The System's Perspective
From the computer's point of view, the operating system is a resource allocator and control program. When multiple programs demand access to limited hardware resources simultaneously, the operating system must decide how to distribute them fairly and efficiently. It also acts as a gatekeeper, preventing programs from interfering with one another or misusing the hardware.
Defining What an Operating System Is
Historically, computers were single-purpose machines. Today, computers exist everywhere—from aircraft navigation systems to smart refrigerators. This diversity created many different operating system designs.
There is no universally accepted definition of exactly which software components constitute "the operating system" versus separate programs. The most practical definition is that the operating system is the one program always running on the computer, known as the kernel. Around the kernel, there are also:
- System programs: Software associated with the OS but not part of the kernel (utilities, system tools)
- Application programs: All other software (your personal programs and third-party apps)
- Middleware: Frameworks that support application development with additional services like databases and graphics (especially common in mobile operating systems)
For our purposes in this course, we focus primarily on the kernel while discussing supporting components as needed to fully understand OS design.
Kernel: The one program running at all times on a computer, managing all hardware resources and providing core operating system services.
📝 Section Recap: An operating system manages hardware resources, coordinates access for multiple programs, and can be viewed from both the user's perspective (ease of use, responsiveness) and the system's perspective (resource allocation, control).

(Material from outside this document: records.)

/-- A completion doorbell releases the entries up to its head and the completions that wait follow; one that passes the tail, moves
backwards or has wrong bits sets Q_STAT.DB_ERR (R163). INVAL records the head and drops what lies in its range, and one with FIRST of N or
more sets INVAL_ERR (R149, R150). Q_CTL: a rise of EN serves the queue unless FETCH_ERR or CMPL_ERR is set; on queue 0 it is refused with
ADM_CFG_ERR when the admin ring registers are wrong; its fall ends the fetching and completes what waits; a write that does not enable
byte 0 changes nothing (R164, R166, R185). -/
def Obligations.CompletionDoorbellInvalAndEnable : Prop :=
  (∀ (s : State) (part q : Nat) (x : Queue) (data : Word), s.pins.fabClk = true → s.pins.aonRel = true →
    (∀ off < 0x4000, s.portErr false false (pageAt part off) = false) → q < 64 → s.queue part q = some x →
    (∀ i l, i < x.cqN → l < 2 → data.toNat = 2 ^ 16 * l + i → i < 2 ^ 16 →
      occ x.cqN x.cqTail (x.cqN * l + i) ≤ occ x.cqN x.cqTail x.cqHead →
      exec (.cqDb part q 0xF data) s =
        .next { (s.updQueue part q (fun y => { y with cqHead := x.cqN * l + i })).postWaiting part q with port := ⟨0, false⟩ }) ∧
    (data.toNat / 2 ^ 17 ≠ 0 ∨ x.cqN ≤ data.toNat % 2 ^ 16 → exec (.cqDb part q 0xF data) s =
      .next { (s.updQueue part q (fun y => { y with dbErr := true })).errEvent part with port := ⟨0, false⟩ }) ∧
    (x.sqN ≤ data.toNat % 2 ^ 16 → exec (.inval part q 0xF data) s =
      .next { (s.updQueue part q (fun y => { y with invalErr := true })).errEvent part with port := ⟨0, false⟩ }) ∧
    (data.toNat % 2 ^ 16 < x.sqN → x.slots = [] → s.fetchReads part q = [] → x.en = false →
      ∃ t y, exec (.inval part q 0xF data) s = .next t ∧ t.queue part q = some y ∧ t.port = ⟨0, false⟩ ∧ y.inv = x.head ∧
        y.tail = x.tail ∧ y.head = x.head ∧ y.cache.map (·.v) = x.cache.map (·.v) ∧
        (∀ c ∈ x.cache, c.pushed = true → c ∈ y.cache) ∧
        (∀ c ∈ x.cache, c.pushed = false → 0 < c.slots → data.toNat / 2 ^ 16 = 0 → { c with dropped := true } ∈ y.cache))) ∧
  (∀ (s : State) (part q : Nat) (p : Partition) (x : Queue) (ben : BitVec 4) (data : Word), s.pins.fabClk = true → s.pins.aonRel = true →
    s.portErr false false (pageAt part (0x100 + 8 * q)) = false → s.part part = some p → s.queue part q = some x →
    (ben.getLsbD 0 = false → exec (.qCtlWrite part q ben data) s = .next { s with port := ⟨0, false⟩ }) ∧
    (ben.getLsbD 0 = true → data.getLsbD 0 = true → x.en = false → q ≠ 0 → p.reset = none → x.fetchErr = false → x.cmplErr = false →
      exec (.qCtlWrite part q ben data) s =
        .next { ((s.updQueue part q (fun y => { y with cie := data.getLsbD 1 })).updQueue part q
          (fun y => { y with en := true })).refill part q with port := ⟨0, false⟩ }) ∧
    (ben.getLsbD 0 = true → data.getLsbD 0 = true → x.en = false → q ≠ 0 → p.reset = none → x.fetchErr = true ∨ x.cmplErr = true →
      exec (.qCtlWrite part q ben data) s = .next { s with
        parts := Store.upd s.parts part (fun y => { y with queues := Store.upd y.queues q (fun z => { z with cie := data.getLsbD 1 }) })
        port := ⟨0, false⟩ }) ∧
    (ben.getLsbD 0 = true → data.getLsbD 0 = true → x.en = false → q = 0 → p.adminOk = false →
      ∃ t y, exec (.qCtlWrite part q ben data) s = .next t ∧ t.part part = some y ∧ y.admCfgErr = true ∧
        (∀ z, t.queue part q = some z → z.en = false ∧ z.cie = data.getLsbD 1)) ∧
    (ben.getLsbD 0 = true → data.getLsbD 0 = false → x.en = true → exec (.qCtlWrite part q ben data) s =
      .next { (s.updQueue part q (fun y => { y with cie := data.getLsbD 1 })).disable part q with port := ⟨0, false⟩ }))

/-- Push windows: a word that is no header lands in the window; a header word written with every byte at the window position of the tail
takes the entry, zeroes its window positions and advances the tail; a window bound to no queue refuses header words and ignores the others; in
FOLLOWER a take is refused, and on a queue that is not enabled PUSH_REJ sets (R144 to R146). -/
def Obligations.PushWindows : Prop :=
  ∀ (s : State) (part w pos qn : Nat) (p : Partition) (q : Queue) (data : Word), s.pins.fabClk = true →
    (∀ off < 0x4000, s.portErr false false (pageAt part off) = false) → w < 16 → pos < 16 → s.part part = some p →
    (p.windowQueue w = none →
      exec (.pushTake part w pos data) s = .next { s with port := ⟨0, true⟩ } ∧
      (∀ word ben, word < 128 → word % 8 ≠ 0 → exec (.pushWordWrite part w word ben data) s = .next { s with port := ⟨0, false⟩ })) ∧
    (∀ word ben, word < 128 → word % 8 ≠ 0 → p.windowQueue w = some (qn, q) →
      exec (.pushWordWrite part w word ben data) s = .next { s with
        parts := Store.upd s.parts part (fun x => { x with
          windows := Mem.setBytes x.windows (512 * w + 4 * word)
            (leBytes 4 (mergeWord (wordOf (leNat (Mem.bytes p.windows (512 * w + 4 * word) 4))) 0xFFFFFFFF ben data).toNat) })
        port := ⟨0, false⟩ }) ∧
    (p.windowQueue w = some (qn, q) → s.queue part qn = some q → pos = q.tail % q.sqN % 16 →
      (s.mode.mode = .follower → exec (.pushTake part w pos data) s = .next { s with port := ⟨0, true⟩ }) ∧
      (s.mode.mode ≠ .follower → q.en = false → exec (.pushTake part w pos data) s = .next { s with
        parts := Store.upd s.parts part (fun x => { x with queues := Store.upd x.queues qn (fun y => { y with pushRej := true }) })
        port := ⟨0, true⟩ }) ∧
      (∀ e, e = p.pushed w q data → s.mode.mode ≠ .follower → q.en = true → p.reset = none → q.pushes < 4 → q.load < 16 →
        occ q.sqN q.tail q.head + min (eSlots e) (q.sqN - q.tail % q.sqN) ≤ q.sqN →
        ∃ t x y, exec (.pushTake part w pos data) s = .next t ∧ t.part part = some x ∧ t.queue part qn = some y ∧
          y.tail = q.adv q.tail (min (eSlots e) (q.sqN - q.tail % q.sqN)) ∧ y.en = true ∧
          x.windows = (p.zeroWindow w (q.tail % q.sqN) (eSlots e)).windows ∧ t.port = ⟨0, false⟩ ∧
          t = { s with parts := t.parts, port := t.port }))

The kernel—the always-running core program—is the fundamental element of any operating system.
Computer-System Organization
Overview of System Architecture
A modern general-purpose computer consists of one or more CPUs and multiple device controllers connected through a system bus—a shared communication pathway. Each device controller manages a specific type of device (disk drive, audio device, graphics display, USB hub, etc.) and maintains local buffer storage and special-purpose registers.
When a device finishes an operation, it doesn't wait passively. Instead, it signals the CPU through a mechanism called an interrupt, which alerts the CPU that attention is needed.
System Bus: The main communications pathway connecting the CPU, memory, device controllers, and other major components of the computer system.
The operating system provides a device driver for each device controller—specialized software that understands the controller's details and provides other OS components with a standard interface to access that device.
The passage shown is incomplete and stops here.